HOW TO COMPLETE THIS TASK: Only one stretch of the data below is wanted: the lines from the one with "theorem runHandler_storer (src" through the one with "theorem busWrite_storedAt (s", repeated exactly.

[Records contained in a dataset]
BEGIN

-- ==== Sys2Proof/Proofs/LoadStoreFamily.lean ====
section
/-!
The statements of 41_load_store.md. Each operand form is described once, under either penalty policy, and
each handler once, for all three registers; a statement is then one line per instruction, which names the
instruction's form.
-/

namespace Sys2Proof.Claims

open Sys2Proof.Machine

/-! ### Operand forms (40_engine_addressing.md R113–R124) -/

/-- The cycle that indexing costs (R124); an entry that does not honour the penalty pays none. -/
def pagePenalty : Bool → Addr → Addr → Nat
  | true, base, ea => crossing base ea
  | false, _, _ => 0

theorem eaIndexed_pagePenalty (base : Addr) (index : Byte) (s : State) :
    (eaIndexed base index s).2.cycles =
      s.cycles + BitVec.ofNat 64 (pagePenalty s.cpcp base (base + zext16 index)) := by
  cases hp : s.cpcp with
  | false =>
    rw [eaIndexed, pageCross_not_honoured _ _ hp]
    exact (BitVec.add_zero _).symm
  | true =>
    simp only [eaIndexed, pageCross_cycles, hp, true_and, ne_eq, ite_not, page_eq_iff,
      eq_comm (a := hiByte (base + _)), pagePenalty, crossing]
    split
    · exact (BitVec.add_zero _).symm
    · rfl

/-- Under an entry's penalty policy the operand form, run in `s`, answers `ea` and pays `k` cycles. It
leaves the history of `r`, and so the bus's answer at `ea` in `r`; nothing else changes. -/
structure ResolvesTo (form : State → Addr × State) (penalty : Bool) (ea : Addr) (r : State) (k : Nat)
    (s : State) : Prop where
  address : (form (s.setCpcp penalty)).1 = ea
  readsOnly : ReadsOnly (s.setCpcp penalty) (form (s.setCpcp penalty)).2
  trace : (form (s.setCpcp penalty)).2.trace = r.trace
  busByte : (form (s.setCpcp penalty)).2.busByte ea = r.busByte ea
  cycles : (form (s.setCpcp penalty)).2.cycles = s.cycles + BitVec.ofNat 64 k

section
variable (zp : Byte) (base : Addr) (s : State) {penalty : Bool}

theorem ResolvesTo.zpg : ResolvesTo (eaZpg zp) penalty (zext16 zp) s 0 s :=
  ⟨rfl, .refl _, rfl, rfl, (BitVec.add_zero _).symm⟩

theorem ResolvesTo.zpgx : ResolvesTo (eaZpgx zp) penalty (zext16 (zp + s.x)) s 0 s :=
  ⟨rfl, .refl _, rfl, rfl, (BitVec.add_zero _).symm⟩

theorem ResolvesTo.zpgy : ResolvesTo (eaZpgy zp) penalty (zext16 (zp + s.y)) s 0 s :=
  ⟨rfl, .refl _, rfl, rfl, (BitVec.add_zero _).symm⟩

theorem ResolvesTo.abs : ResolvesTo (eaAbs base) penalty base s 0 s :=
  ⟨rfl, .refl _, rfl, rfl, (BitVec.add_zero _).symm⟩

theorem ResolvesTo.absx :
    ResolvesTo (eaAbsx base) penalty (base + zext16 s.x) s
      (pagePenalty penalty base (base + zext16 s.x)) s :=
  ⟨rfl, eaAbsx_readsOnly base _, pageCross_trace .., pageCross_busByte .., eaIndexed_pagePenalty base s.x _⟩

theorem ResolvesTo.absy :
    ResolvesTo (eaAbsy base) penalty (base + zext16 s.y) s
      (pagePenalty penalty base (base + zext16 s.y)) s :=
  ⟨rfl, eaAbsy_readsOnly base _, pageCross_trace .., pageCross_busByte .., eaIndexed_pagePenalty base s.y _⟩

theorem ResolvesTo.indx :
    ResolvesTo (eaIndx zp) penalty (readPointer (zp + s.x) s).1 (readPointer (zp + s.x) s).2 0 s :=
  ⟨rfl, eaIndx_readsOnly zp _, rfl, rfl, (BitVec.add_zero _).symm⟩

/-- The page test is against the pointer word before Y is added (R122). -/
theorem ResolvesTo.indy :
    ResolvesTo (eaIndy zp) penalty ((readPointer zp s).1 + zext16 s.y) (readPointer zp s).2
      (pagePenalty penalty (readPointer zp s).1 ((readPointer zp s).1 + zext16 s.y)) s :=
  ⟨rfl, eaIndy_readsOnly zp _, pageCross_trace .., pageCross_busByte ..,
    eaIndexed_pagePenalty (readPointer zp s).1 s.y ((readPointer zp s).2.setCpcp penalty)⟩

end

/-- What the form has paid, and step 7's base cycles after it. -/
theorem addCycles_cycles_of_paid {s u : State} {k : Nat} (paid : u.cycles = s.cycles + BitVec.ofNat 64 k)
    (n : Nat) : (u.addCycles n).cycles = s.cycles + BitVec.ofNat 64 (n + k) := by
  rw [State.addCycles_cycles, paid, Nat.add_comm n k, BitVec.ofNat_add, BitVec.add_assoc]

@[simp] theorem Reg.get_addCycles (q : Reg) (s : State) (n : Nat) : q.get (s.addCycles n) = q.get s := by
  cases q <;> rfl

@[simp] theorem Reg.get_busWrite (q : Reg) (s : State) (ea : Addr) (v : Byte) :
    q.get (s.busWrite ea v) = q.get s := by
  cases q <;> rfl

theorem Reg.get_of_resolved {s u : State} {penalty : Bool} (h : ReadsOnly (s.setCpcp penalty) u) (q : Reg) :
    q.get u = q.get s := by
  cases q with
  | a => exact h.a
  | x => exact h.x
  | y => exact h.y

/-! ### The loads (41_load_store.md R130–R132) -/

/-- The load of a byte, by its register. -/
def Reg.loadValue : Reg → Byte → State → State
  | .a => ldaValue
  | .x => ldxValue
  | .y => ldyValue

/-- The handler that loads the register. -/
def Reg.loader : Reg → Handler
  | .a => .lda
  | .x => .ldx
  | .y => .ldy

theorem runHandler_loader (dest : Reg) (ea : Addr) (s : State) :
    runHandler dest.loader ea s = dest.loadValue (s.busByte ea) (s.afterRead ea) := by
  cases dest <;> rfl

theorem Reg.get_loadValue (dest q : Reg) (v : Byte) (s : State) :
    q.get (dest.loadValue v s) = if q = dest then v else q.get s := by
  cases dest <;> cases q <;> rfl

/-- A load, with the base cycles, after a resolution that has led from `s` to `u`. -/
theorem Reg.loadValue_loads (dest : Reg) (v : Byte) (n : Nat) {s u : State} {k : Nat}
    (h : ReadsOnly (s.setCpcp true) u) (paid : u.cycles = s.cycles + BitVec.ofNat 64 k) :
    Loads dest v u.trace (n + k) s ((dest.loadValue v u).addCycles n) := by
  have others : ∀ q : Reg, q ≠ dest → q.get ((dest.loadValue v u).addCycles n) = q.get s := by
    intro q hq
    rw [get_addCycles, get_loadValue, if_neg hq, get_of_resolved h]
  have flags : ZNof v s.p (setZN v u.p) := by rw [h.p]; exact setZN_ZNof v s.p
  have frame : Untouched s u := (setCpcp_untouched s true).trans (.of_readsOnly h)
  have memory : SameMemory s u := fun addr => by rw [h.mem, State.setCpcp_mem]
  cases dest with
  | a | x | y =>
    exact ⟨rfl, others, flags, frame, memory, rfl, addCycles_cycles_of_paid paid n, h.cpcp⟩

section
variable {dest : Reg} {i : Instr} {s : State} {n : Nat}

/-- A load whose meaning is steps 4 to 7 of R100 with a form that answers `ea`. -/
theorem LoadForm.of_resolvesTo {form : State → Addr × State} {ea : Addr} {r : State} {k : Nat}
    (h : ResolvesTo form true ea r k s)
    (meaning : exec i s = .next (perform true form (runHandler dest.loader) n s) := by rfl) :
    LoadForm dest i ea r (n + k) s := by
  refine ⟨_, meaning, ?_⟩
  rw [perform, runHandler_loader, h.address, ← h.trace, ← h.busByte]
  exact dest.loadValue_loads _ n (h.readsOnly.trans (afterRead_readsOnly _ ea)) h.cycles

/-- An immediate load makes no access of its own (log entry 7). -/
theorem exec_immediate_loads {imm : Byte}
    (meaning : exec i s = .next (performDirect true (dest.loadValue imm) n s) := by rfl) :
    ∃ t, exec i s = .next t ∧ Loads dest imm s.trace n s t :=
  ⟨_, meaning, dest.loadValue_loads imm n (.refl _) (BitVec.add_zero _).symm⟩

end

/-! ### The stores (41_load_store.md R133–R135) -/

/-- The handler that stores the register. -/
def Reg.storer : Reg → Handler
  | .a => .sta
  | .x => .stx
  | .y => .sty

theorem runHandler_storer (src : Reg) (ea : Addr) (s : State) :
    runHandler src.storer ea s = s.busWrite ea (src.get s) := by
  cases src <;> rfl

theorem busWrite_storedAt (s : State) (ea : Addr) (v : Byte) : StoredAt ea v s (s.busWrite ea v) := by
  refine ⟨fun flat => ?_, fun openBus => ?_, fun addr ne => ?_⟩
  · rw [State.busWrite_mem, State.memAfterWrite_flat flat, Memory.read_write_same]
  · exact State.memAfterWrite_open openBus ea v
  · exact State.read_memAfterWrite_of_ne s v ne

/-- A store, with the base cycles, after a resolution that has led from `s` to `u` and paid nothing. -/
theorem busWrite_stores (ea : Addr) (v : Byte) (n : Nat) {s u : State}
    (h : ReadsOnly (s.setCpcp false) u) (paid : u.cycles = s.cycles + BitVec.ofNat 64 0) :
    Stores ea v u.trace n s ((u.busWrite ea v).addCycles n) := by
  have stored : StoredAt ea v s (u.busWrite ea v) := by
    have := busWrite_storedAt u ea v
    rwa [StoredAt, h.busKind, h.mem] at this
  have frame : Untouched s u := (setCpcp_untouched s false).trans (.of_readsOnly h)
  exact ⟨stored, fun q => by simp [Reg.get_of_resolved h], h.p, frame, rfl,
    addCycles_cycles_of_paid (u := u.busWrite ea v) paid n, h.cpcp⟩

/-- A store whose meaning is steps 4 to 7 of R100 with a form that answers `ea` and pays no penalty. -/
theorem StoreForm.of_resolvesTo {src : Reg} {i : Instr} {s : State} {n : Nat}
    {form : State → Addr × State} {ea : Addr} {r : State} (h : ResolvesTo form false ea r 0 s)
    (meaning : exec i s = .next (perform false form (runHandler src.storer) n s) := by rfl) :
    StoreForm src i ea r n s := by
  refine ⟨_, meaning, ?_⟩
  rw [perform, runHandler_storer, h.address, Reg.get_of_resolved h.readsOnly, ← h.trace]
  exact busWrite_stores ea _ n h.readsOnly h.cycles

/-! ### The statements -/

/-- Settles O43: LDA's eight forms, by their resolution; absolute,X, absolute,Y and (indirect),Y pay for a page
crossing. -/
theorem ldaLoadsTheAccumulator : Obligations.LdaLoadsTheAccumulator := fun s _ zp base =>
  ⟨exec_immediate_loads, .of_resolvesTo (.zpg zp s), .of_resolvesTo (.zpgx zp s),
    .of_resolvesTo (.abs base s), .of_resolvesTo (.absx base s), .of_resolvesTo (.absy base s),
    .of_resolvesTo (.indx zp s), .of_resolvesTo (.indy zp s)⟩

/-- Settles O44: LDX's five forms, by their resolution; absolute,Y pays for a page crossing. -/
theorem ldxLoadsX : Obligations.LdxLoadsX := fun s _ zp base =>
  ⟨exec_immediate_loads, .of_resolvesTo (.zpg zp s), .of_resolvesTo (.zpgy zp s),
    .of_resolvesTo (.abs base s), .of_resolvesTo (.absy base s)⟩

/-- Settles O45: LDY's five forms, by their resolution; absolute,X pays for a page crossing. -/
theorem ldyLoadsY : Obligations.LdyLoadsY := fun s _ zp base =>
  ⟨exec_immediate_loads, .of_resolvesTo (.zpg zp s), .of_resolvesTo (.zpgx zp s),
    .of_resolvesTo (.abs base s), .of_resolvesTo (.absx base s)⟩

/-- Settles O46: STA's seven forms, by their resolution, which pays nothing. -/
theorem staStoresTheAccumulator : Obligations.StaStoresTheAccumulator := fun s zp base =>
  ⟨.of_resolvesTo (.zpg zp s), .of_resolvesTo (.zpgx zp s), .of_resolvesTo (.abs base s),
    .of_resolvesTo (.absx base s), .of_resolvesTo (.absy base s),
    .of_resolvesTo (.indx zp s), .of_resolvesTo (.indy zp s)⟩

/-- Settles O47: STX's three forms, by their resolution. -/
theorem stxStoresX : Obligations.StxStoresX := fun s zp base =>
  ⟨.of_resolvesTo (.zpg zp s), .of_resolvesTo (.zpgy zp s), .of_resolvesTo (.abs base s)⟩

/-- Settles O48: STY's three forms, by their resolution. -/
theorem styStoresY : Obligations.StyStoresY := fun s zp base =>
  ⟨.of_resolvesTo (.zpg zp s), .of_resolvesTo (.zpgx zp s), .of_resolvesTo (.abs base s)⟩

end Sys2Proof.Claims
end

END

RESPONSE FOR THIS EXERCISE:
theorem runHandler_storer (src : Reg) (ea : Addr) (s : State) :
    runHandler src.storer ea s = s.busWrite ea (src.get s) := by
  cases src <;> rfl

theorem busWrite_storedAt (s : State) (ea : Addr) (v : Byte) : StoredAt ea v s (s.busWrite ea v) := by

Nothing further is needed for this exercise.